Stem Cell Patents
Stem cell research, like other areas of scientific and biotechnological research, leads to innovations, some of which may be protected by intellectual property rights. In the stem cell research domain, as in most biotechnology, patents are the most prevalent form of intellectual property protection. Patents represent a limited property right that allows the patent holder the right to exclude all others from the use or exploitation of the patentable subject matter. A patent represents a bargain with an inventor in which a time-limited monopoly (usually 20 years) is granted in exchange for public disclosure of the inventor’s creation.
Patenting life forms
Just as there is controversy over classifying human body parts and tissues as property, the classification of living things or products of nature as property is equally controversial, and some would argue that it is simply a mistake – people are not property.
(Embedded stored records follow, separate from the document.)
/-- A precise fault with EPC at the instruction. -/
def faultAt (cause : Cause) (eaddr : Word) (s : State) : State := takeFault cause eaddr 0 s.cur.pc s

/-- The instruction cannot proceed: nothing of its bundle takes effect (R63). -/
def stall (s : State) : State := { s with dev := s.pre, status := .stalled }

/-- Remove the run of one age from a core. -/
def dropRun (k : Core) (age : Nat) : Core := { k with running := k.running.filter fun r => r.cmd.age ≠ age }

/-- Apply a function to the run of one age. -/
def modRun (k : Core) (age : Nat) (f : Run → Run) : Core :=
  { k with running := k.running.map fun r => if r.cmd.age = age then f r else r }

/-- The run of one age. -/
def findRun (k : Core) (age : Nat) : Option Run := k.running.find? fun r => r.cmd.age = age

/-- A stopped run as it resumes: at its step, or after BOUND_TRAP at the k-block after the recorded one (R79, R242). -/
def resumeRun (r : Run) : Run :=
  match r.stopped with
  | none => r
  | some f =>
    let r := { r with stopped := none, held := false, resumed := true }
    if f.cause = .boundTrap then { r with step := f.step + 1 } else { r with step := f.step }

/-- A faulted command that has gone on no longer holds its queue stopped (R76, R79, R281). -/
def releaseQueue (t : Stream) (age : Nat) : Stream :=
  let free (q : Queue) : Queue := { q with stopped := q.stopped.erase age }
  { t with qcpy := free t.qcpy, qvec := free t.qvec, qmtx := free t.qmtx }

/-- Resume a faulted command of a stream, or discard it (R79). A command that has completed and only failed its post is not
discarded: both choices let its queue go on (R281). -/
def resumeCommand (d : Dev) (c i age : Nat) (discard : Bool) : Dev :=
  modCore d c fun k =>
    let stopped := (findRun k age).any fun r => r.stopped.isSome
    let k := if discard && stopped then dropRun k age else modRun k age resumeRun
    modCoreStream k i fun t => releaseQueue t age

/-- RETURNING FROM A FAULT (R79): INH becomes 0, the stream issues next at EPC, and an engine command that
CAUSE.ENGINE marks as faulted resumes or is discarded. -/
def returnFromFault (d : Dev) (c i : Nat) (discard : Bool) : Dev :=
  let t := getStream d c i
  let d := setStream d c i 
    { t with sys := { t.sys with inh := false }, pc := t.sys.epc, delay := none, link := none }
  match Bits.bit t.sys.cause.toNat 8, t.link with
  | true, some age => resumeCommand d c i age discard
  | _, _ => d

/-! ### The frame of every instruction -/

/-- The predicate's gate as the bundle found it (R45). -/
def gateOpen (f : Fields) (s : State) : Bool :=
  decide (f.pred = 0) || Bits.bit (preStream s).gates.toNat (f.pred.toNat - 1)

/-- Every instruction: a failed decode check raises ILLEGAL_INSTRUCTION (R60); under a gate that is 0 nothing
changes (R33); otherwise its own effect. -/
def instr (legal : Bool) (f : Fields) (s : State) (body : State → State) : Result :=
  .next (if legal then (if gateOpen f s then body s else s) else faultAt .illegalInstruction 0 s)

/-! ### Registers -/

/-- A scalar register of the instruction's cluster; s0 reads zero (R62, R63, Table 4.2). -/
def readS (s : State) (r : BitVec 8) : Word :=
  if r = 0 then 0 else Sparse.get (coreCluster (preCore s) (clusterOf s)).s 0 r.toNat

/-- Write a scalar register; a write to s0 is discarded (R82). -/
def writeS (s : State) (r : BitVec 8) (v : Word) : State :=
  if r = 0 then s
  else onCore s fun k => modCoreCluster k (clusterOf s) fun u => { u with s := Sparse.set u.s 0 r.toNat v }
Classifying these things as property raises issues of commodification, that is viewing or treating something not traditionally thought of as subject to market forces, as if it was such a commodity. The question arises whether man-made reproductions or isolations of naturally occurring things are patentable. Where applied to human cells or tissues, property notions are often seen as offensive to human dignity.
Patents and Human Stem Cells
Given that non-naturally occurring inventions are patentable subject matter, isolated and purified stem cells are patentable as research tools but patents on human embryonic stem cells (hES) – that is the cells themselves – have been hotly contested. There are significant differences between Europe and the United States and Japan. (Canada has not granted a patent on hES to date).
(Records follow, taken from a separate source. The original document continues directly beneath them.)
-- ==== Sys2Proof/Machine/Operands.lean ====
section
/-!
DEFINITION. Operand forms: element views of 32-bit containers (R44), the immediate, and the scalar arithmetic of
R84 on values of w bits.
-/

namespace Sys2Proof.Machine

/-- view(x, mod) of R44. -/
def viewOf (x : BitVec 32) (m : BitVec 2) : BitVec 32 :=
  let lo := x.extractLsb' 0 16
  let hi := x.extractLsb' 16 16
  match m.toNat with
  | 0 => x
  | 1 => lo ++ lo
  | 2 => hi ++ hi
  | _ => lo ++ hi

/-- merge(z, y, mod) of R44. -/
def mergeOf (z y : BitVec 32) (m : BitVec 2) : BitVec 32 :=
  let ylo := y.extractLsb' 0 16
  let yhi := y.extractLsb' 16 16
  match m.toNat with
  | 0 => y
  | 1 => z.extractLsb' 16 16 ++ ylo
  | 2 => yhi ++ z.extractLsb' 0 16
  | _ => ylo ++ yhi

/-- The low container of a scalar (R65). -/
def container (x : Word) : BitVec 32 := x.setWidth 32

/-- The immediate, sign-extended. -/
def immS (f : Fields) : Word := Bits.sext f.imm

/-- The operations of R84. -/
inductive AluOp where
  | add | sub | mul | mulh | and | or | xor | andn | shl | shr | sha | rot | min | max | sadd | ssub
  deriving DecidableEq, Repr

/-- sv(x, w, sgn) of R84. -/
def signedIf (sgn : Bool) (w x : Nat) : Int := if sgn then Bits.signed w x else (x : Int)

/-- alu(op, a, b, w, sgn) of R84, on unsigned w-bit values. -/
def alu (op : AluOp) (a b w : Nat) (sgn : Bool) : Nat :=
  let sa := signedIf sgn w a
  let sb := signedIf sgn w b
  let lo : Int := if sgn then -((2 ^ (w - 1) : Nat) : Int) else 0
  let hi : Int := if sgn then ((2 ^ (w - 1) : Nat) : Int) - 1 else ((2 ^ w : Nat) : Int) - 1
  match op with
  | .add => (a + b) % 2 ^ w
  | .sub => Bits.wrap w ((a : Int) - (b : Int))
  | .mul => a * b % 2 ^ w
  | .mulh => Bits.wrap w (sa * sb / ((2 ^ w : Nat) : Int))
  | .and => a &&& b
  | .or => a ||| b
  | .xor => a ^^^ b
  | .andn => a &&& (2 ^ w - 1 - b)
  | .shl => if b < w then a * 2 ^ b % 2 ^ w else 0
  | .shr => if b < w then a / 2 ^ b else 0
  | .sha => Bits.wrap w (Bits.signed w a / ((2 ^ (Nat.min b (w - 1)) : Nat) : Int))
  | .rot => (a * 2 ^ (b % w) + a / 2 ^ (w - b % w)) % 2 ^ w
  | .min => if sa ≤ sb then a else b
  | .max => if sb ≤ sa then a else b
  | .sadd => Bits.wrap w (max lo (min hi (sa + sb)))
  | .ssub => Bits.wrap w (max lo (min hi (sa - sb)))

/-- An ALU operation on the elements of two containers. -/
def aluContainer (op : AluOp) (t : Ty) (x z : BitVec 32) : BitVec 32 :=
  let w := tyWidth t
  let n := 32 / w
  BitVec.ofNat 32 (Bits.ofElements w
    (List.zipWith (fun a b => alu op a b w (tySigned t)) (Bits.elements w n x.toNat) (Bits.elements w n z.toNat)))

end Sys2Proof.Machine
end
While patents on hES have been upheld in the United States, the same patents have been denied in Europe. In Europe, the patent office (EPO) may deny patents on ethical grounds, if the commercial exploitation of those patents is against ordre public (public order) or morality. Combined with a legally enshrined principle of non-commercialization of the human embryo, human body and its products this has lead Europe to deny the patentability of hES.
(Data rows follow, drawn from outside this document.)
-- ==== Sys2Proof/Machine/Enqueue.lean ====
section
/-!
DEFINITION. The checks that the sequencer, or the rule dispatcher, makes when it enqueues an engine command, and the ranges that
the range checker records for it (R138, R189, R194 to R196, R205, R213, R222, R224, R226 to R228, R254, R256, R261, Tables 8.7,
11.4 and 11.9).
-/

namespace Sys2Proof.Machine

/-- The ranges that a command reads and writes in local scratchpad. -/
structure Ranges where
  reads  : List (Nat × Nat) := []
  writes : List (Nat × Nat) := []
  deriving DecidableEq, Repr

namespace Ranges

/-- The ranges of two operands together. -/
def join (a b : Ranges) : Ranges := { reads := a.reads ++ b.reads, writes := a.writes ++ b.writes }

end Ranges

/-- A failed check: its cause and what EADDR receives. -/
abbrev Checked (α : Type) := Except (Cause × Word) α

/-- A check that must hold. -/
def ensure (b : Bool) (c : Cause) (a : Word) : Checked Unit := if b then .ok () else .error (c, a)

/-- An interval of n bytes; one of zero bytes is not recorded (R138). -/
def interval (off n : Nat) : List (Nat × Nat) := if n = 0 then [] else [(off, off + n - 1)]
def readRange (off n : Nat) : Ranges := { reads := interval off n }
def writeRange (off n : Nat) : Ranges := { writes := interval off n }

/-! ### The command's core and types -/

/-- The gang rank of the stream that a command belongs to. -/
def cmdRank (k : Core) (x : Cmd) : Nat := rankOf (coreStream k x.stream)

/-- The place that an address of the command names. -/
def cmdPlace (d : Dev) (core : Nat) (x : Cmd) (a : Word) : Option Place :=
  placeAt (getCore d core) core (cmdRank (getCore d core) x) a

/-- The roles of Table 7.8. -/
inductive TyRole where
  | ta | tb | td
  deriving DecidableEq, Repr

/-- The field of a format table entry that a role takes. -/
def roleField (r : TyRole) (e : Nat) : Nat :=
  match r with
  | .ta => e % 16
  | .tb => e / 16 % 16
  | .td => e / 256 % 16

/-- The width in bits of an operand with a type code, as the enqueue checks take it. An entry whose field names no type
counts as 32 bits (log entry 12). -/
def codeWidth (x : Cmd) (r : TyRole) (c : Nat) : Nat :=
  if c = 14 then tyWidth (tyOfCode (roleField r x.ftval.toNat)) else tyWidth (tyOfCode c)

/-- The role that FN's type takes (R175, R201): VCVT's and VQNT's is a result type, every other command's the element type
(AREAD's too, log entry 109). -/
def vecRole (o : VecOp) : TyRole := if o = .vcvt || o = .vqnt then .td else .ta

/-- Widths of a vector command's destination and of its first source. -/
def vecWidthD (o : VecOp) (x : Cmd) : Nat := if o = .vdqnt then 32 else codeWidth x (vecRole o) (fnBits x.f 3 0)
def vecWidth1 (o : VecOp) (x : Cmd) : Nat :=
  match o with
  | .vcvt => codeWidth x .ta (xField x.f % 16)
  | .vqnt => 32
  | .vdqnt => codeWidth x .ta (fnBits x.f 3 0)
  | _ => vecWidthD o x

/-- cap(w) of R178. -/
def capOf (w : Nat) : Nat := 65536 / w

/-- The effective length under the widths of the operands (R178, R179, R195, R196, R199, R207); the bound vector of VCVT is no operand whose
width counts here (log entry 111). -/
def vecLength (o : VecOp) (vl wd w1 : Nat) : Nat :=
  match o with
  | .vmld | .mlogic | .mpopc => min vl 16384
  | .brd | .bwr => 128
  | .vgath | .vscat => min (min vl (capOf wd)) 2048
  | _ => min vl (capOf (max wd w1))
Other ethical issues raised by the patenting of human stem cells include the barriers to access by other researchers that patents can create through either exclusionary practices or expensive licensing fees (user fees charged by the patent holder). Such research barriers can create obstacles to the development of products and processes that have significant medical benefit. In other words, there are real people who may be harmed by not getting timely access to life-saving treatments or technologies if patent protections are too strong. Concerns about how licensing fees would affect pricing of any products or therapies that might be developed also exist.
Distributive Justice
In the context of hES research the question, “Who profits?” applies first to commercial benefits from the lucrative patents that have been awarded on the hES lines and second to who will benefit from the potential medical therapies. Broad intellectual property protections and exclusive licensing agreements can restrict access to benefits of research. Some important steps are being taken by funders of scientific research to ensure that broad access to the fruits of the research is part of a funding agreement. Much of this work is done through managing the intellectual property rights that may result from the research, especially through licensing agreements.
Stem cell research holds the potential to give rise to therapies will be needed in the most and the least developed countries of the world. In many instances these therapies will be beyond the reach of countries that have just pennies to spend on each person for health care every year. Ensuring that the benefits of stem cell research reach as many people as possible is a global ethical imperative.